• [Exercise]:
There is one span to output from the data below: the lines starting at the line with "violation, kind 6" and ending at the line with "(s.started.checked x j o.space ea w .wr". Output it exactly, ends included, nothing more.

• [Dataset entries]:
* * *

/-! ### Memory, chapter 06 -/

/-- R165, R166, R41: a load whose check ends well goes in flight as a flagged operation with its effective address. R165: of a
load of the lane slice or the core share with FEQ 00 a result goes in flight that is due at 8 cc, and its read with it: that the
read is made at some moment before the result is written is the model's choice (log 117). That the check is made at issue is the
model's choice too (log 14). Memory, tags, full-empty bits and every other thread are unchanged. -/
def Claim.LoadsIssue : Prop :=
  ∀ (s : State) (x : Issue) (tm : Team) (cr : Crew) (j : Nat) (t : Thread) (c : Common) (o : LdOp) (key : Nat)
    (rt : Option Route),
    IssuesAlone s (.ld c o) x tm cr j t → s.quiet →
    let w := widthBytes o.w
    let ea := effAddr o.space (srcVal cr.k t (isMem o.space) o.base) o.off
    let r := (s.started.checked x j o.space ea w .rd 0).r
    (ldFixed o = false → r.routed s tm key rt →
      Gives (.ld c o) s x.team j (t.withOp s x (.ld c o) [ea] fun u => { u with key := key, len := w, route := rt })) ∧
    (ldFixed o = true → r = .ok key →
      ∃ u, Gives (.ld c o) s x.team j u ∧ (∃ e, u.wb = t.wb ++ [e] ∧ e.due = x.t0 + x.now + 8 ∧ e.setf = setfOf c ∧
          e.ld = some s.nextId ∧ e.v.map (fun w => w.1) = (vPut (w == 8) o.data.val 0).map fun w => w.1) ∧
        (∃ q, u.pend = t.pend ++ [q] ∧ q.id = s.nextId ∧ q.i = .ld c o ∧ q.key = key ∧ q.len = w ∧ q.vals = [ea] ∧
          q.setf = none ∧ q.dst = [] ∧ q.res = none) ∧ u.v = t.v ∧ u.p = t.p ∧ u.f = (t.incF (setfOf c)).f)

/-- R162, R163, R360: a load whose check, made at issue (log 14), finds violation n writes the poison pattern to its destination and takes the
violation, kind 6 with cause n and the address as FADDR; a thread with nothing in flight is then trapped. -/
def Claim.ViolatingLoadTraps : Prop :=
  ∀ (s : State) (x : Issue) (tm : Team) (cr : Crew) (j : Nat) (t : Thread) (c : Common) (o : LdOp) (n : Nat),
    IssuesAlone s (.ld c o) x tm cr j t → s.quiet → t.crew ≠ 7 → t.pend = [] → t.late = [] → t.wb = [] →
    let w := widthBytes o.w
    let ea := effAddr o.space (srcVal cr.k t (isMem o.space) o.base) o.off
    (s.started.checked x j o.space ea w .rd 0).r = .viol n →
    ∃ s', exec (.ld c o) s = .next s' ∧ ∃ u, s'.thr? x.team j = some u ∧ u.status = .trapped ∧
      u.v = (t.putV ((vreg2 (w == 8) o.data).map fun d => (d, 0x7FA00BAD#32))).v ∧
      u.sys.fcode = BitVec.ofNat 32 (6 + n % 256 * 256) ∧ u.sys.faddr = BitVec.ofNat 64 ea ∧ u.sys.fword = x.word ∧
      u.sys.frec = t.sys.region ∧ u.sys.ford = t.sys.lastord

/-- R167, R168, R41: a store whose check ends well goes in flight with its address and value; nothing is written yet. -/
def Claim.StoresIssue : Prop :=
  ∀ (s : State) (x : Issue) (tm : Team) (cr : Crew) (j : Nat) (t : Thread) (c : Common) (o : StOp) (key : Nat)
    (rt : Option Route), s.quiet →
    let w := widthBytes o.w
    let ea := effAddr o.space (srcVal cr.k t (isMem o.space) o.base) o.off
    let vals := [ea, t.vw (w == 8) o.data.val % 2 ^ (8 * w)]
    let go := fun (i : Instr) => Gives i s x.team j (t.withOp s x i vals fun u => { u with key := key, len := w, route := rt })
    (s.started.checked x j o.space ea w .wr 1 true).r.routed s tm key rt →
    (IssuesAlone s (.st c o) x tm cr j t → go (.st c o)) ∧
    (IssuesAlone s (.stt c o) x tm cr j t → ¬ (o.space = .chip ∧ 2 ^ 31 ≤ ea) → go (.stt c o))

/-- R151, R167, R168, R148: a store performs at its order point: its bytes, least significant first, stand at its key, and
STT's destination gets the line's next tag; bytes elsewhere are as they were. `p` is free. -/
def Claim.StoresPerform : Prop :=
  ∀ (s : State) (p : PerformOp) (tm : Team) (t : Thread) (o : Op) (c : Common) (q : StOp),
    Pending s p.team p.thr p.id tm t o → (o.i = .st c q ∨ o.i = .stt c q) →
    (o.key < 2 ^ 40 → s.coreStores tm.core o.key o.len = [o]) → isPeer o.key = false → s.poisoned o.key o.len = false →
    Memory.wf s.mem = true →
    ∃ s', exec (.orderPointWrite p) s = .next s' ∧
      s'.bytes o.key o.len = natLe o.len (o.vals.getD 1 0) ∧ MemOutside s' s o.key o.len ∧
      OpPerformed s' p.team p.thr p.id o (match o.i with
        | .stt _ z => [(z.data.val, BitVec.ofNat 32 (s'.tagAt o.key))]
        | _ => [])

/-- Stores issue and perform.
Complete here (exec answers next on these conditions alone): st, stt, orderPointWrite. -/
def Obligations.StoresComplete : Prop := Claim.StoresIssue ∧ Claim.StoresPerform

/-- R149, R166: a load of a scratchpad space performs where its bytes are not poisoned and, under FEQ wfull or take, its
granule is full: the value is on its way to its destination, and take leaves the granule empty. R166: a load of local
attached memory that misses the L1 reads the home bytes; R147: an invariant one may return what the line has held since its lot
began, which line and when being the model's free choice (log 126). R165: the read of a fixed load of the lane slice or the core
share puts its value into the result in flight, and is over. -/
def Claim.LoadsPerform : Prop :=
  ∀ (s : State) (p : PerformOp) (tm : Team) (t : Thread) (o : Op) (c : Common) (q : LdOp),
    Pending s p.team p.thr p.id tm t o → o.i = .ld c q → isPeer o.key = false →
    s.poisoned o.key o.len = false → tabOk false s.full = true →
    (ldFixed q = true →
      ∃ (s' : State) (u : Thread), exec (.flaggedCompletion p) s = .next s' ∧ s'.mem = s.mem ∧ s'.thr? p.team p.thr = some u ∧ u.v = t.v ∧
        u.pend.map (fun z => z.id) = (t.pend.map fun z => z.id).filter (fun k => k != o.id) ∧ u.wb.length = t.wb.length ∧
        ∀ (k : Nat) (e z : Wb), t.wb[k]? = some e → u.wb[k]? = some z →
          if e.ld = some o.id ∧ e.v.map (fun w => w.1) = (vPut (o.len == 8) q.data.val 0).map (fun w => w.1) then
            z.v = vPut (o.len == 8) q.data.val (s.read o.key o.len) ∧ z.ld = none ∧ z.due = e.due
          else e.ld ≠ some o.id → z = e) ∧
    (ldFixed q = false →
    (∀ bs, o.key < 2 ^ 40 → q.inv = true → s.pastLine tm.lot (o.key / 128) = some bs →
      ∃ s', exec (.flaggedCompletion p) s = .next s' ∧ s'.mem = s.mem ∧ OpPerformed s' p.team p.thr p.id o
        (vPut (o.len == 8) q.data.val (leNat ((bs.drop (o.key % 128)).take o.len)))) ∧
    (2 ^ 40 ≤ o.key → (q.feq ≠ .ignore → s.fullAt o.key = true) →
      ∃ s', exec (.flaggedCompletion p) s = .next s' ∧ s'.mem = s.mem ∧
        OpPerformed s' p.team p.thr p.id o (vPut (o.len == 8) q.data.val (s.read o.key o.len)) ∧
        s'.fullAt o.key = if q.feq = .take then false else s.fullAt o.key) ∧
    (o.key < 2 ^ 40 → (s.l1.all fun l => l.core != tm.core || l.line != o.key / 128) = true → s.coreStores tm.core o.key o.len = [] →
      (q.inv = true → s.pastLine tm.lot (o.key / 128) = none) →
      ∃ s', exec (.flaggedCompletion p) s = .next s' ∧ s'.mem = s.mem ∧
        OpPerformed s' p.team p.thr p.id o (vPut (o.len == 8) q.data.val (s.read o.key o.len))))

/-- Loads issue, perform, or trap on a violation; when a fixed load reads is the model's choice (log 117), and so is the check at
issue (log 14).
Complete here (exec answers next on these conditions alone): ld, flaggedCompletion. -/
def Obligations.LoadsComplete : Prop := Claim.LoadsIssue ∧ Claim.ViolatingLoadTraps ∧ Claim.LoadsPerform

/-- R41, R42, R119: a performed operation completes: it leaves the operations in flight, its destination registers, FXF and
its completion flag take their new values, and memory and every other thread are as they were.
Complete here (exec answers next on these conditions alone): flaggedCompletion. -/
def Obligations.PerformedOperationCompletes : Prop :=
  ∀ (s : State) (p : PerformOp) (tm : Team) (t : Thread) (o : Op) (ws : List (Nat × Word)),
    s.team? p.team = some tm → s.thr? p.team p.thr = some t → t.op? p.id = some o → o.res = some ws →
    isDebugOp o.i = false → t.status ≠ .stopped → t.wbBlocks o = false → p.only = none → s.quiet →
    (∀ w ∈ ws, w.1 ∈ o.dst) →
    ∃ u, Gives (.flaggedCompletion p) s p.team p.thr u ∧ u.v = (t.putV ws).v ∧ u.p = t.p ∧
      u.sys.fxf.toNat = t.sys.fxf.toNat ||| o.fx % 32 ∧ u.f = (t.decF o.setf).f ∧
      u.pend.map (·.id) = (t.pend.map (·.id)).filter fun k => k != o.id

* * *

• [Solution to the exercise]:
violation, kind 6 with cause n and the address as FADDR; a thread with nothing in flight is then trapped. -/
def Claim.ViolatingLoadTraps : Prop :=
  ∀ (s : State) (x : Issue) (tm : Team) (cr : Crew) (j : Nat) (t : Thread) (c : Common) (o : LdOp) (n : Nat),
    IssuesAlone s (.ld c o) x tm cr j t → s.quiet → t.crew ≠ 7 → t.pend = [] → t.late = [] → t.wb = [] →
    let w := widthBytes o.w
    let ea := effAddr o.space (srcVal cr.k t (isMem o.space) o.base) o.off
    (s.started.checked x j o.space ea w .rd 0).r = .viol n →
    ∃ s', exec (.ld c o) s = .next s' ∧ ∃ u, s'.thr? x.team j = some u ∧ u.status = .trapped ∧
      u.v = (t.putV ((vreg2 (w == 8) o.data).map fun d => (d, 0x7FA00BAD#32))).v ∧
      u.sys.fcode = BitVec.ofNat 32 (6 + n % 256 * 256) ∧ u.sys.faddr = BitVec.ofNat 64 ea ∧ u.sys.fword = x.word ∧
      u.sys.frec = t.sys.region ∧ u.sys.ford = t.sys.lastord

/-- R167, R168, R41: a store whose check ends well goes in flight with its address and value; nothing is written yet. -/
def Claim.StoresIssue : Prop :=
  ∀ (s : State) (x : Issue) (tm : Team) (cr : Crew) (j : Nat) (t : Thread) (c : Common) (o : StOp) (key : Nat)
    (rt : Option Route), s.quiet →
    let w := widthBytes o.w
    let ea := effAddr o.space (srcVal cr.k t (isMem o.space) o.base) o.off
    let vals := [ea, t.vw (w == 8) o.data.val % 2 ^ (8 * w)]
    let go := fun (i : Instr) => Gives i s x.team j (t.withOp s x i vals fun u => { u with key := key, len := w, route := rt })
    (s.started.checked x j o.space ea w .wr 1 true).r.routed s tm key rt →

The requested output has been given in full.